If a FAFSA Frenzy site in your area was cancelled due to inclement weather, please inform your students of the upcoming reschedule date and direct them to the location nearest you. The 30 to 60 minutes they spend filling out the FAFSA correctly, and in a timely manner, may just provide additional aid dollars for their education. To see a complete list of all sites, visit the MDHE's Web site. Or, to search for a site close to you by county, visit the MASFAP Wuz Up site.

At each FAFSA Frenzy location, students will have an opportunity to participate in a statewide drawing for four $1000 scholarships and a drawing for textbook gift cards. Scholarship winners must enroll in a Missouri postsecondary institution in the fall of 2010 in order to be eligible to receive scholarship funds. Upon receipt of enrollment verification, the MDHE and MASFAP will disburse funds to the school of attendance. It is not required that winners be first-time freshmen, which is different from prior years. Scholarship winners will be drawn and announced during the MASFAP spring conference, which will be held March 24 -26 at the Lodge of the Four Seasons, Lake Ozark, Mo.

If you have any questions regarding FAFSA Frenzy/CGS in Missouri, you may contact Julie Meyer or Jessie McCoy (MASFAP Early Awareness Committee co-chairs), or your MDHE client service representative.

*FAFSA Frenzy, a program of College Goal SundaySM, is offered in Missouri through partnerships between the MDHE with the MASFAP, the Missouri Higher Education Loan Authority (MOHELA), the Lumina Foundation for Education, and the YMCA.


Updates to the Eligible Lender List

Contact: Jill Wilson
(573)526-7356

 ADDITIONS:

CHANGES:

DELETIONS:

Cabool State Bank, 806778
Cabool State Bank is exiting FFELP effective April 8, 2010. This lender will allow anything that guaranteed prior to April 8, 2010, to continue to disburse regardless of whether a first disbursement had been issued prior to that date.

Commercial Trust Company, 814627
Commercial Trust Company is exiting FFELP effective April 9, 2010. This lender will allow loans guaranteed prior to April 9, 2010, to continue to disburse regardless of whether a first disbursement had been issued previously.

Eagle Bank & Trust, 828768
As announced in last month's issue of the Digest, Eagle Bank & Trust exited the FFELP industry effective Jan. 10, 2010, and will no longer accept any new guarantees.
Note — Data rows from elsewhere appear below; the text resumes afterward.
-- ==== Sys2Proof/Machine/Security.lean ====
section
/-! DEFINITION. The security unit (R403 to R421, R453): signature blocks and the order of verification, anti-rollback
counters, measurements, keys, attestation and the random source. -/

namespace Sys2Proof.Machine

/-! ### Signature blocks (R403) -/

/-- Length of the signature block at an offset. -/
def blockLen (b : Blob) (p : Nat) : Nat := ceilDiv (192 + b.le (p + 0x0E) 2) 64 * 64

/-- The magic of a signature block stands at an offset. -/
def sigMagic (b : Blob) (p : Nat) : Bool := decide (b.le p 4 = 0x42474953)

/-- signed_len of a block at an offset names that offset. -/
def sigNamed (b : Blob) (p : Nat) : Bool := decide (b.le (p + 8) 4 = p)

/-- A block at an offset has its magic, names the offset and reaches exactly to the object's end (R403, R453). -/
def sigPlaced (b : Blob) (p : Nat) : Bool := sigMagic b p && sigNamed b p && decide (blockLen b p + p = b.len)

/-- Multiples of 64 at which a signature block of an object can begin, the highest first. -/
def sigPlaces (b : Blob) : List Nat :=
  ((List.range 73).filter fun i => decide (i + 21 ≤ b.len / 64)).map fun i => 64 * (b.len / 64 - (i + 21))

/-- Offset of an object's signature block: where a block is placed rightly; for one that step 1 of R406 will refuse, where a
magic stands, else where a signed_len names its own place (notes/assumptions/20.md). -/
def sigBlockAt (b : Blob) : Option Nat :=
  let l := sigPlaces b
  match l.find? (sigPlaced b), l.find? (sigMagic b) with
  | some p, _ => some p
  | none, some p => some p
  | none, none => l.find? (sigNamed b)

/-- The signed message: the object up to its block, then bytes 0 to 63 of the block. -/
def signedMessage (b : Blob) (p : Nat) : Blob := (b.slice 0 p).append (b.slice p 64)

/-- Rollback class, version and measurement that a block gives its object (R410, R418). -/
def signedOf (b : Blob) (p : Nat) : Signed :=
  { cls := b.le (p + 0x0C) 1, version := b.le (p + 0x10) 4, advance := bitAt (b.le (p + 0x0D) 1) 0,
    measure := Config.sha384 (signedMessage b p) }

/-- Step 1 of R406: the block's place and its own fields (classes of images and calendars: notes/assumptions/20.md). -/
def sigBlockOk (b : Blob) (p typ : Nat) : Bool :=
  let cls := b.le (p + 0x0C) 1
  sigPlaced b p && decide (b.le (p + 4) 2 = 1) && b.zeroIn (p + 0x1C) 36 && b.zeroIn (p + 0xA0) 32 && decide (b.le (p + 0x0D) 1 < 2)
    && decide (b.le (p + 7) 1 ≤ 2) && decide (1124 ≤ b.le (p + 0x0E) 2) && decide (b.le (p + 0x0E) 2 ≤ 5716)
    && decide (cls ≤ 15) && (if typ = 1 then decide (cls = 0) && decide (p ≤ 6 * 2 ^ 20)
        else decide (typ ≠ 4 ∨ cls = 1))

/-- Slots permitted to sign an object type (R408). -/
def slotPermitted (typ slot : Nat) (ownerLocked : Bool) : Bool :=
  if typ = 1 then slot = 0 else if typ = 4 then slot = 1 || slot = 2 || (slot = 0 && !ownerLocked)
  else slot = 1 || slot = 2

/-- Key ID of a key pair (R407). -/
def KeyPair.id (k : KeyPair) : BitVec 384 := Config.sha384 (k.ecdsa.append k.hss)

/-- Write the boot manifest: to the copy that is not in use, under the next generation number (R407). -/
def Mram.putManifest (m : Mram) (slots : List (Option KeyPair)) (revoked : List (BitVec 384)) : Mram :=
  let c : Manifest := ⟨m.manifest.gen + 1, true, slots, revoked⟩
  if m.usesA then { m with manifestB := c } else { m with manifestA := c }

/-- The keys of a slot; slot 0 counts as EMPTY where its key ID disagrees with the one in the fuses (R407). -/
def State.keySlot (s : State) (k : Nat) : Option KeyPair :=
  match s.mram.manifest.slots.getD k none with
  | none => none
  | some x => if k = 0 ∧ x.id ≠ s.mram.fusedId then none else some x

/-- Anti-rollback counter of a class. -/
def State.rollback (s : State) (c : Nat) : Nat := s.mram.counter c

/-! ### The form of an HSS signature (R404) -/

/-- Height of an LMS tree of a permitted type code. -/
def lmsHeight (t : Nat) : Nat := if t = 6 then 10 else if t = 7 then 15 else 20

/-- Hash values in an LM-OTS signature of a permitted type code. -/
def otsChains (t : Nat) : Nat := if t = 3 then 67 else 34

/-- An LMS signature at an offset uses permitted type codes: where it ends (layout of RFC 8554, notes/assumptions/82.md). -/
def lmsSigEnd (b : Blob) (o : Nat) : Option Nat :=
  let ots := b.be (o + 4) 4
  let p := o + 40 + 32 * otsChains ots
  let t := b.be p 4
  if (ots = 3 ∨ ots = 4) ∧ 6 ≤ t ∧ t ≤ 8 then some (p + 4 + 32 * lmsHeight t) else none

/-- An HSS signature is within the table of R404 for a public key: one or two levels, permitted types, and the key's top-level LMS
type. -/
def hssFormOk (key sig : Blob) : Bool :=
  let levels := sig.be 0 4 + 1
  let ots := sig.be 8 4
  decide (sig.be (44 + 32 * otsChains ots) 4 = key.be 4 4) && decide (key.be 0 4 = levels) &&
    match lmsSigEnd sig 4 with
    | none => false
    | some e => decide (levels = 1) || (decide (levels = 2) && decide (6 ≤ sig.be e 4) && decide (sig.be e 4 ≤ 8)
        && (decide (sig.be (e + 4) 4 = 3) || decide (sig.be (e + 4) 4 = 4)) && (lmsSigEnd sig (e + 56)).isSome)

/-- An HSS signature verifies (R404, R406 step 6). -/
def hssVerifies (key : Blob) (msg sig : Blob) : Bool := hssFormOk key sig && Config.hssOk key msg sig

/-- Outcome of R406 for an object of a type whose block stands at `p`: the reason code, 0 when it passes. -/
def State.verifyAt (s : State) (b : Blob) (typ p : Nat) : Nat :=
  let slot := b.le (p + 7) 1
  let serial := b.le (p + 0x14) 8
  let ver := b.le (p + 0x10) 4
  if !sigBlockOk b p typ then 1
  else if b.le (p + 6) 1 ≠ typ then 2
  else if serial ≠ 0 ∧ serial ≠ s.part.serial then 3
  else if !slotPermitted typ slot s.mram.ownerLocked then 4
  else match s.keySlot slot with
    | none => 5
    | some k =>
      if !Config.ecdsaOk k.ecdsa (signedMessage b p) (b.slice (p + 0x40) 96) then 6
      else if !hssVerifies k.hss (signedMessage b p) (b.slice (p + 0xC0) (b.le (p + 0x0E) 2)) then 7
      else if typ = 4 ∧ ver ≤ s.rollback 1 then 8
      else if typ ≠ 4 ∧ ver < s.rollback (b.le (p + 0x0C) 1) then 8
      else 0

/-- Record a refusal in SEC.VERIFY_INFO and raise its event (R406, R411). -/
def State.noteVerify (s : State) (typ reason cls : Nat) : State :=
  ((((s.setF F.SEC_VERIFY_INFO_object_type typ).setF F.SEC_VERIFY_INFO_reason reason).setF
    F.SEC_VERIFY_INFO_rollback_class cls).raise
    (if reason = 8 then F.SEC_EVENT_rollback_refused else F.SEC_EVENT_verify_fail))

/-- Status code of a verification reason. -/
def reasonCode (reason : Nat) : Nat := if reason = 8 then 0x0D else 0x08

/-- Verify an object as one of type `typ` (R406): where its block stands, or the status code of the refusal. -/
def State.verify (s : State) (b : Blob) (typ : Nat) : Except Nat Nat × State :=
  match sigBlockAt b with
  | none => (.error 0x08, s.noteVerify typ 1 0)
  | some p =>
    match s.verifyAt b typ p with
    | 0 => (.ok p, s)
    | r => (.error (reasonCode r), s.noteVerify typ r (b.le (p + 0x0C) 1))

/-! ### Anti-rollback (R410, R411) -/

/-- Raise an anti-rollback counter, in both copies: it is only ever raised (R409). -/
def State.advanceRollback (s : State) (cls v : Nat) : State :=
  if s.rollback cls < v then
    ({ s with mram := { s.mram with rollback := s.mram.rollback.set cls (v, v) } } : State).raise F.SEC_EVENT_manifest_written
  else s
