/-- A descriptor fails before it moves a byte: it is written back in its turn, and the channel halts. -/
def State.chFail (s : State) (c : Nat) (d : DmaDesc) (status : Nat) : State :=
  let x := s.ch c
  (s.setCh c { x with active := x.active ++ [{ d with err := some (status, 0), count := 0 }], waiting := none,
                      haltAfter := some (x.haltAfter.getD (haltCause status)) }).chSettle c 8

/-- Leave for a large run has been granted. A channel that stops at its descriptor boundary starts nothing. -/
def State.dmaGranted (s : State) (key : Nat) : State :=
  let c := key % 32
  let x := s.ch c
  match x.waiting with
  | some d => if decide (dmaKey c d.index = key) && !x.disabling && x.haltAfter.isNone then s.chStart c { d with leave := true }
    else s.returnGrant 5 key
  | none => s.returnGrant 5 key

/-- Leave for a large run has been refused. -/
def State.dmaRefused (s : State) (key : Nat) : State :=
  let c := key % 32
  match (s.ch c).waiting with
  | some d => if dmaKey c d.index = key then (s.raise F.DMA_EVENT_leave_refused).chFail c d 0x06 else s
  | none => s

/-- The next descriptor of a channel is read and checked, and its run starts (R346, R350, R351, R354), once the count of the one
before it is zero, and with fence once every beat of that one has been answered. -/
def State.dmaDescriptor (s : State) (c : Nat) (readErr : Bool) : State :=
  let x := s.ch c
  let n := x.active.length
  let st := s.chState c
  if !s.dmaRuns || !s.domainOn 34 || decide (32 ≤ c) || (decide (st ≠ 1) && decide (st ≠ 2)) || x.disabling || x.haltAfter.isSome
      || x.waiting.isSome || decide (4 ≤ n) || decide (s.chSpan c ≤ n) then s
  else if readErr then (s.setCh c { x with haltAfter := some 7 }).chSettle c 8
  else
    let ix := s.chIndex c n
    let r := dmaRaw ix (s.hostRead (s.chAddr c ix) 32)
    if !r.own then (((s.setF (F.DMA_CH_STATUS_state c) 4).count 22 c 3).raise F.DMA_EVENT_own_stall)
    else if (x.active.any fun d => decide (d.count ≠ 0)) || (r.fence && !x.reads.isEmpty) then s
    else
      match r.check with
      | 0 =>
        if r.desc.length < s.getF F.DMA_LEAVE_THRESHOLD_leave_threshold then s.chStart c r.desc
        else
          let s1 := s.setCh c { x with waiting := some r.desc }
          (match s1.askLeave ⟨5, dmaKey c ix, s1.getF F.DMA_LEAVE_COST_leave_cost⟩ with
            | (.granted, s2) => s2.dmaGranted (dmaKey c ix)
            | (.queued, s2) => s2.setF (F.DMA_CH_STATUS_state c) 3
            | (.refused _, s2) => s2.dmaRefused (dmaKey c ix))
      | status => s.chFail c r.desc status

/-! ### Beats (R351, R355, R356) -/

/-- Free staging slots of a channel. -/
def DmaCh.freeSlots (x : DmaCh) : Nat :=
  64 - ((x.reads.map DmaRead.beats).sum + x.staged.length + x.stagedB.length)

/-- Size of the next read request of a descriptor (R351). A COMPARE reads both operands over the same bytes, half the staging
buffer at most (notes/assumptions/32.md). -/
def DmaDesc.request (d : DmaDesc) : Nat :=
  let off := d.length - d.count
  let room := fun (a : Nat) => 4096 - (a + off) % 4096
  if d.op = 3 then min (min 2048 d.count) (min (room d.src) (room d.dst)) else min (min 4096 d.count) (room d.src)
Any loans with a scheduled first disbursement date on or after Jan. 10, 2010, will be cancelled. Subsequent disbursements must be made on or before Feb. 28, 2010. Any disbursements scheduled on or after March 1, 2010, will be cancelled and affected borrowers will need to reapply through a new lender.

First National Bank of Camdenton, 819564
Effective March 24, 2010, FNB Camdenton will exit the FFELP industry, and no new loan guarantees will be accepted on or after this date. This lender will continue to issue future disbursements of existing loans that have a scheduled first disbursement date prior to March 24, 2010. If the first disbursement has not been made prior to this date, the loan will be cancelled.

Sun Security Bank, 827310
Sun Security Bank is exiting FFELP effective March 23, 2010. This lender will allow loans guaranteed prior to March 23, 2010, to continue to disburse regardless of whether a first disbursement had been issued previously.